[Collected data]
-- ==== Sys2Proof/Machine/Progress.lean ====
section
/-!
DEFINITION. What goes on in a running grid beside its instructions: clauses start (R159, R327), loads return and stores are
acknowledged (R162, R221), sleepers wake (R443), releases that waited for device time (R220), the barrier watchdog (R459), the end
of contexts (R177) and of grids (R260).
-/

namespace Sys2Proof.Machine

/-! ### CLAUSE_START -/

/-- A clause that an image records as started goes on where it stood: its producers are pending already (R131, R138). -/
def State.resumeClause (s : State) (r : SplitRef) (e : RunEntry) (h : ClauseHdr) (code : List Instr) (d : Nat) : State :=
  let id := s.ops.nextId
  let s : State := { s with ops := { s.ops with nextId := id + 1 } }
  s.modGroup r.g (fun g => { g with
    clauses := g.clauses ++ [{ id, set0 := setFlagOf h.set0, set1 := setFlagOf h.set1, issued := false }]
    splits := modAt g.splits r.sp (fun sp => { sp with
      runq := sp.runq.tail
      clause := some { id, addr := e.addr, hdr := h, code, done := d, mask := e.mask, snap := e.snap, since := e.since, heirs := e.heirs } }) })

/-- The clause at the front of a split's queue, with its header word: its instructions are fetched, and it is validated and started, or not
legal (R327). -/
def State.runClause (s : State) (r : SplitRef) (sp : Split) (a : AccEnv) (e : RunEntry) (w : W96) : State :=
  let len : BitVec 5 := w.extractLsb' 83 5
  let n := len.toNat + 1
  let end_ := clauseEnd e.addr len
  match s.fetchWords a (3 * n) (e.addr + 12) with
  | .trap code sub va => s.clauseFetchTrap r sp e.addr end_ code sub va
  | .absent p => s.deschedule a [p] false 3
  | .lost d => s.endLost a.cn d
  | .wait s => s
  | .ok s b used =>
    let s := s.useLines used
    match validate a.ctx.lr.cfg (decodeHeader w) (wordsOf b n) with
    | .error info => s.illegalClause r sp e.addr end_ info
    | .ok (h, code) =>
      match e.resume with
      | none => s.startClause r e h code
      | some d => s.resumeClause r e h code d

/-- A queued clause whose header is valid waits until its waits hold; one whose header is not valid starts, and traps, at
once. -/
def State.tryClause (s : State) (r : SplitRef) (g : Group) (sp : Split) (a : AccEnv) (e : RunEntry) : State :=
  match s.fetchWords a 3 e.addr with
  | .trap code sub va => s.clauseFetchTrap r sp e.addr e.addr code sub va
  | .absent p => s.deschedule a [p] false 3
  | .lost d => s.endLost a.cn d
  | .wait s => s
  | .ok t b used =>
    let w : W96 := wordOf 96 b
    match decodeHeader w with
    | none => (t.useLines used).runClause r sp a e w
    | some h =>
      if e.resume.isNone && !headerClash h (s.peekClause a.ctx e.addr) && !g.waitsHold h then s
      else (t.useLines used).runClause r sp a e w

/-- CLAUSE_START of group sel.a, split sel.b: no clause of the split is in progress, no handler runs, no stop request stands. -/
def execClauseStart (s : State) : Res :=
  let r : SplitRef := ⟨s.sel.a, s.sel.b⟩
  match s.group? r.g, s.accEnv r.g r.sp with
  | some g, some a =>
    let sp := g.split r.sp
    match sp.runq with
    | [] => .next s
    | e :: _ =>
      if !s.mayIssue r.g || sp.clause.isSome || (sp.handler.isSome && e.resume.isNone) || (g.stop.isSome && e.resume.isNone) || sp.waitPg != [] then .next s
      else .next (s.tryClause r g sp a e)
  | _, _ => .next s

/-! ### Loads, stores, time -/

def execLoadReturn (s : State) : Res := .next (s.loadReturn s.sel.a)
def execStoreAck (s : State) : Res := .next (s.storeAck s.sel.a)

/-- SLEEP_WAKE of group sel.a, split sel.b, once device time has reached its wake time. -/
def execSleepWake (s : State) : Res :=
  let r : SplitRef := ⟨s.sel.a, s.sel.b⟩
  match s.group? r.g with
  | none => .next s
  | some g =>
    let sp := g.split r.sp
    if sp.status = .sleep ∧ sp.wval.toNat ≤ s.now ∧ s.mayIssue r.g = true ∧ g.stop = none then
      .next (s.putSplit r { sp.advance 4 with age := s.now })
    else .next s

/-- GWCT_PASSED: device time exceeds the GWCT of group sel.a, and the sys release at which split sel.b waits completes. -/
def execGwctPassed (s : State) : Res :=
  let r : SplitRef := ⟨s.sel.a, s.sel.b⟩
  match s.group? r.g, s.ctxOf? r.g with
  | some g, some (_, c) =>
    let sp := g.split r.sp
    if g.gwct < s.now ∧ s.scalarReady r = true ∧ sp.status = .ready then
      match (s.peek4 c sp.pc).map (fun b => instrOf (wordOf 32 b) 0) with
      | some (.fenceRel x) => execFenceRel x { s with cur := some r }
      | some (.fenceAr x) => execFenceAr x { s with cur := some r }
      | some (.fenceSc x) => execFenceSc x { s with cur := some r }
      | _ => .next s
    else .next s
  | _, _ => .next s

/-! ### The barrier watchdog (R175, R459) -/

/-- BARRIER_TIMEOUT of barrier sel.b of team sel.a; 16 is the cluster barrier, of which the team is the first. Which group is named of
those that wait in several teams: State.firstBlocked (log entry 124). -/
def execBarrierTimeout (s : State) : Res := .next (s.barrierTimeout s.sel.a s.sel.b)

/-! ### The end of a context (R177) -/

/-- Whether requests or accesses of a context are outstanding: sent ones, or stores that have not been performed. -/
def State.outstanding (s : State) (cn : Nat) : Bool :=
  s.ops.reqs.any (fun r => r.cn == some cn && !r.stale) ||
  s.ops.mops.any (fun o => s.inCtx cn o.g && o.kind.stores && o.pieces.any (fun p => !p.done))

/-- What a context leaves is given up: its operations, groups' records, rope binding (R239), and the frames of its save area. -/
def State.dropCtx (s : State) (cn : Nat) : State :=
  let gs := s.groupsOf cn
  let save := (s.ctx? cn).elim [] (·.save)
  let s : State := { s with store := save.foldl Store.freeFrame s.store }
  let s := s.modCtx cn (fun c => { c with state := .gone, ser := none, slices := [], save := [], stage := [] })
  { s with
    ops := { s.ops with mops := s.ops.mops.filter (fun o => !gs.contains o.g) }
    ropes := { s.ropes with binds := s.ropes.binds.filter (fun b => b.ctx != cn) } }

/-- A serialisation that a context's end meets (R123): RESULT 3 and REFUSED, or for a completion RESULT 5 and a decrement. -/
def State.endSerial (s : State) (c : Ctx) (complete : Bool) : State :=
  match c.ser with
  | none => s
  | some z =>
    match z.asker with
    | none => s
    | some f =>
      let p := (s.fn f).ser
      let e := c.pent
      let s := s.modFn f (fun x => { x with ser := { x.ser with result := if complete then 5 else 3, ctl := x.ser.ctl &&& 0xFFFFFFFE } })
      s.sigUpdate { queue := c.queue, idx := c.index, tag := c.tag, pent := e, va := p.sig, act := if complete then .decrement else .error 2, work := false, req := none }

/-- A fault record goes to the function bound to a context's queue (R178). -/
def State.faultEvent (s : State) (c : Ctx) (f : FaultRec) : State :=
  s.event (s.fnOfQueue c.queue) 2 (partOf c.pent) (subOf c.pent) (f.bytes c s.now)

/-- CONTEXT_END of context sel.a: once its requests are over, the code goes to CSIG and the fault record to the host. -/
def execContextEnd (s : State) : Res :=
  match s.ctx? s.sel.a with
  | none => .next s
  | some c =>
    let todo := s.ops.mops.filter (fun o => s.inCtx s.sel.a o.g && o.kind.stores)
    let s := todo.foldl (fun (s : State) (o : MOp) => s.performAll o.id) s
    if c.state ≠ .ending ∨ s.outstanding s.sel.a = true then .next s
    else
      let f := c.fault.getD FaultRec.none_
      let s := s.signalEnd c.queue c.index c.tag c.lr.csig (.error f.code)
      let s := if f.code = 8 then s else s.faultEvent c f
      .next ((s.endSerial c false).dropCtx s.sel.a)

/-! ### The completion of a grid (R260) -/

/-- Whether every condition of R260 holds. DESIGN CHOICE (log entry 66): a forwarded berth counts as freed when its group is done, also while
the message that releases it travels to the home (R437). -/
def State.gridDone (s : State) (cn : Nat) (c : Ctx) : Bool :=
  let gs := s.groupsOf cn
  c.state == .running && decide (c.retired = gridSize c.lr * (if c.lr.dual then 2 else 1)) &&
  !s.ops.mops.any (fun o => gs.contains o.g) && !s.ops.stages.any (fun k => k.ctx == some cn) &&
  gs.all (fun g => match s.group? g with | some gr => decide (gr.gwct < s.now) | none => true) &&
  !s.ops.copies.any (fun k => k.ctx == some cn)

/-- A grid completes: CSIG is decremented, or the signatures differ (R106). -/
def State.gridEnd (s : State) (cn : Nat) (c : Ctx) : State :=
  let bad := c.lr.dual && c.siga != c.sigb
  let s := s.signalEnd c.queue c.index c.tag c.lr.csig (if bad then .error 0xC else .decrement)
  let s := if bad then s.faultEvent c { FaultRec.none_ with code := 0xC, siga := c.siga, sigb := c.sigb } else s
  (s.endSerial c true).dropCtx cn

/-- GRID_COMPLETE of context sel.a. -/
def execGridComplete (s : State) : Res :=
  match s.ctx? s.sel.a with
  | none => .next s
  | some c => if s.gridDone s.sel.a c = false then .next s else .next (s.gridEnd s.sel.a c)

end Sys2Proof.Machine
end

==

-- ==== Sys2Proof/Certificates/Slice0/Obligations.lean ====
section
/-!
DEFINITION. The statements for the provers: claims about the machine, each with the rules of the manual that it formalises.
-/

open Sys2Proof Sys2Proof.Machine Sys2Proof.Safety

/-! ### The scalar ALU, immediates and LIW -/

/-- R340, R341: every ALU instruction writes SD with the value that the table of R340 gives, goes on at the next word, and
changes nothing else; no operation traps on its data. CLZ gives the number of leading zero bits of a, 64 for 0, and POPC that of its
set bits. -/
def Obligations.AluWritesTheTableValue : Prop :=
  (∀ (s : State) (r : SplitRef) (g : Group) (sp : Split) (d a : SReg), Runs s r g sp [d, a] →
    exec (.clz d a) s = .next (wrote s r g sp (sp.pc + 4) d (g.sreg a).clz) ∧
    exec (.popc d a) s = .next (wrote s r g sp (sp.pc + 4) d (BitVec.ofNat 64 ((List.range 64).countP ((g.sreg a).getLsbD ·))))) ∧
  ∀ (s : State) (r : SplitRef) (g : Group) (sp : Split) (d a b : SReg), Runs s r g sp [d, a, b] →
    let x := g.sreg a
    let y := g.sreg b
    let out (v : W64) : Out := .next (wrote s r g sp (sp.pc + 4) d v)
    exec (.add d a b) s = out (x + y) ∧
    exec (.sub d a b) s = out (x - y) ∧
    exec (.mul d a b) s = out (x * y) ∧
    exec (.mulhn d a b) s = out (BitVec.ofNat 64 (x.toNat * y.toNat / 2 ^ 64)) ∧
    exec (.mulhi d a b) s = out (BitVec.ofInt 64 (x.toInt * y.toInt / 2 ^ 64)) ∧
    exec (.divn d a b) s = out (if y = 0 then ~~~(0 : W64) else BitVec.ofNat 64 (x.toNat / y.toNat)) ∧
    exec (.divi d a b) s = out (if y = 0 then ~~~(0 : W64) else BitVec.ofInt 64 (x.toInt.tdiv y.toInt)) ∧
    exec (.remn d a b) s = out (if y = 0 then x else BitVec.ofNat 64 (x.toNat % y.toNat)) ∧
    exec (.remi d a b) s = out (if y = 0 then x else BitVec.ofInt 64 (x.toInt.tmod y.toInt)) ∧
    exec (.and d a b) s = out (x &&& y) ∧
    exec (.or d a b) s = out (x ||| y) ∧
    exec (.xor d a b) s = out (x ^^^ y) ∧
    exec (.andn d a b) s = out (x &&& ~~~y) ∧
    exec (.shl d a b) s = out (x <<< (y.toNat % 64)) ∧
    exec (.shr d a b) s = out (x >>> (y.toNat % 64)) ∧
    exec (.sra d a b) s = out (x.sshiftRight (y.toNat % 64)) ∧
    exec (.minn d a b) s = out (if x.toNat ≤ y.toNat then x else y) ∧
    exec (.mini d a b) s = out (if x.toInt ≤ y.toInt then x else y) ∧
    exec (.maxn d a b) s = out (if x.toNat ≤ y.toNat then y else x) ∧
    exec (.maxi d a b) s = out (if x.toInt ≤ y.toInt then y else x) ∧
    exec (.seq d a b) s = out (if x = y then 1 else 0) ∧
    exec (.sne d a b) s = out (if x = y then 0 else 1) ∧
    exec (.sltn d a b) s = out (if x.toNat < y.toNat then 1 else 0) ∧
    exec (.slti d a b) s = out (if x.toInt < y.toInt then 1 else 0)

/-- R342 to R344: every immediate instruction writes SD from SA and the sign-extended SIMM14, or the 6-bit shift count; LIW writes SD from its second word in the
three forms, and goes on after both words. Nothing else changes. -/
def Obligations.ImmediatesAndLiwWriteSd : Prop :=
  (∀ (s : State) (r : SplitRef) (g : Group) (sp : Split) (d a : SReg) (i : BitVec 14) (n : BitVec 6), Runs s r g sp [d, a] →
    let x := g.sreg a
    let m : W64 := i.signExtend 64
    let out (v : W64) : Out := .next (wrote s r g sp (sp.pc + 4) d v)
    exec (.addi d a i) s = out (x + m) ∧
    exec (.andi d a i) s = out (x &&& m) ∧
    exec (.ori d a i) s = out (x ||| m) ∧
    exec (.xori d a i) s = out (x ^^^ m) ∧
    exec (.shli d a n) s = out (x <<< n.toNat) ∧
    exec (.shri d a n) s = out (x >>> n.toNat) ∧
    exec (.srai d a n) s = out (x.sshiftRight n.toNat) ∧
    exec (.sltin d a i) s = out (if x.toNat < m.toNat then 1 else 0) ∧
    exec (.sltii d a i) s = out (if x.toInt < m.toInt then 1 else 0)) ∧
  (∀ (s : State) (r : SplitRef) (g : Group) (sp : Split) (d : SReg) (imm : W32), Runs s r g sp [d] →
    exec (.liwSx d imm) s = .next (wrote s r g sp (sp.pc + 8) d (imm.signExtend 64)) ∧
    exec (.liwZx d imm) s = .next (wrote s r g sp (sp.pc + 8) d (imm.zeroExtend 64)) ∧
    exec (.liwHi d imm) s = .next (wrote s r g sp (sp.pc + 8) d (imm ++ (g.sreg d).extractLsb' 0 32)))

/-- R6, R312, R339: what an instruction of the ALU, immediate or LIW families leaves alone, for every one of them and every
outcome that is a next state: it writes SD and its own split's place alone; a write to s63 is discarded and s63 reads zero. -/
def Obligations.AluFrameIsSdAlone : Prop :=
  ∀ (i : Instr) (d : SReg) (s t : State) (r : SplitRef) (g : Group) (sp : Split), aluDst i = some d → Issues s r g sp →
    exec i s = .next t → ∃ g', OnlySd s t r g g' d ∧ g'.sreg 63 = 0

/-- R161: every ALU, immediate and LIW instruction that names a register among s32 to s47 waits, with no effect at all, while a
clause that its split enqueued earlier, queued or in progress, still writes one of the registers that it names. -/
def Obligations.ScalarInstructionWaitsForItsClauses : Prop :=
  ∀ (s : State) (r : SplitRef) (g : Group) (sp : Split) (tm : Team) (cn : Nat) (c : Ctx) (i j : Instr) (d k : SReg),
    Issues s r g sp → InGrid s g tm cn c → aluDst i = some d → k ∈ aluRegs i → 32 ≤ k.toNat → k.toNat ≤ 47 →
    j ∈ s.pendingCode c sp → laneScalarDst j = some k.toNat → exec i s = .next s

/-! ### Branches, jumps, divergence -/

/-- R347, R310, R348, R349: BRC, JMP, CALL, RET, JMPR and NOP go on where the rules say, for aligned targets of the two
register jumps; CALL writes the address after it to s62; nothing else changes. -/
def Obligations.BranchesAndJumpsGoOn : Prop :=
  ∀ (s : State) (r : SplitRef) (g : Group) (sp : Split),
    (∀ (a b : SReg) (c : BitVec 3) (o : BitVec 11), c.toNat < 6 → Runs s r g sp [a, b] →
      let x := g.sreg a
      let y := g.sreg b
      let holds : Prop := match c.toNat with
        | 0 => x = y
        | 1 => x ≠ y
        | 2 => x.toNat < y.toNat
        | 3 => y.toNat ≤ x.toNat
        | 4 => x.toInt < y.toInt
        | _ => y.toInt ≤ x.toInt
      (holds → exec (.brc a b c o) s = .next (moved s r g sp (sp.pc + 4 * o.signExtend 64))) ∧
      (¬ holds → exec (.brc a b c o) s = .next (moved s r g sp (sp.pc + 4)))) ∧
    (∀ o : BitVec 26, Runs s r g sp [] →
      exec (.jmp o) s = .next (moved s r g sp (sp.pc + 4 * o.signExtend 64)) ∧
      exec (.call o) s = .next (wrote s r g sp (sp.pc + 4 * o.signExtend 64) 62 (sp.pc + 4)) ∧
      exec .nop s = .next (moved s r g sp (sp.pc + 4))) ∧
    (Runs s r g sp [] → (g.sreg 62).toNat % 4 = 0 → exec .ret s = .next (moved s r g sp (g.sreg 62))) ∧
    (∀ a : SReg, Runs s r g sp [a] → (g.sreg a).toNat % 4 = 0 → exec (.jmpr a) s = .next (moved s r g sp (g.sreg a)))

◆ TASK OBJECTIVE: Every line above that includes the word "leaves" must appear in the answer.

◆ RESPONSE AREA:
/-- What a context leaves is given up: its operations, groups' records, rope binding (R239), and the frames of its save area. -/
/-- R6, R312, R339: what an instruction of the ALU, immediate or LIW families leaves alone, for every one of them and every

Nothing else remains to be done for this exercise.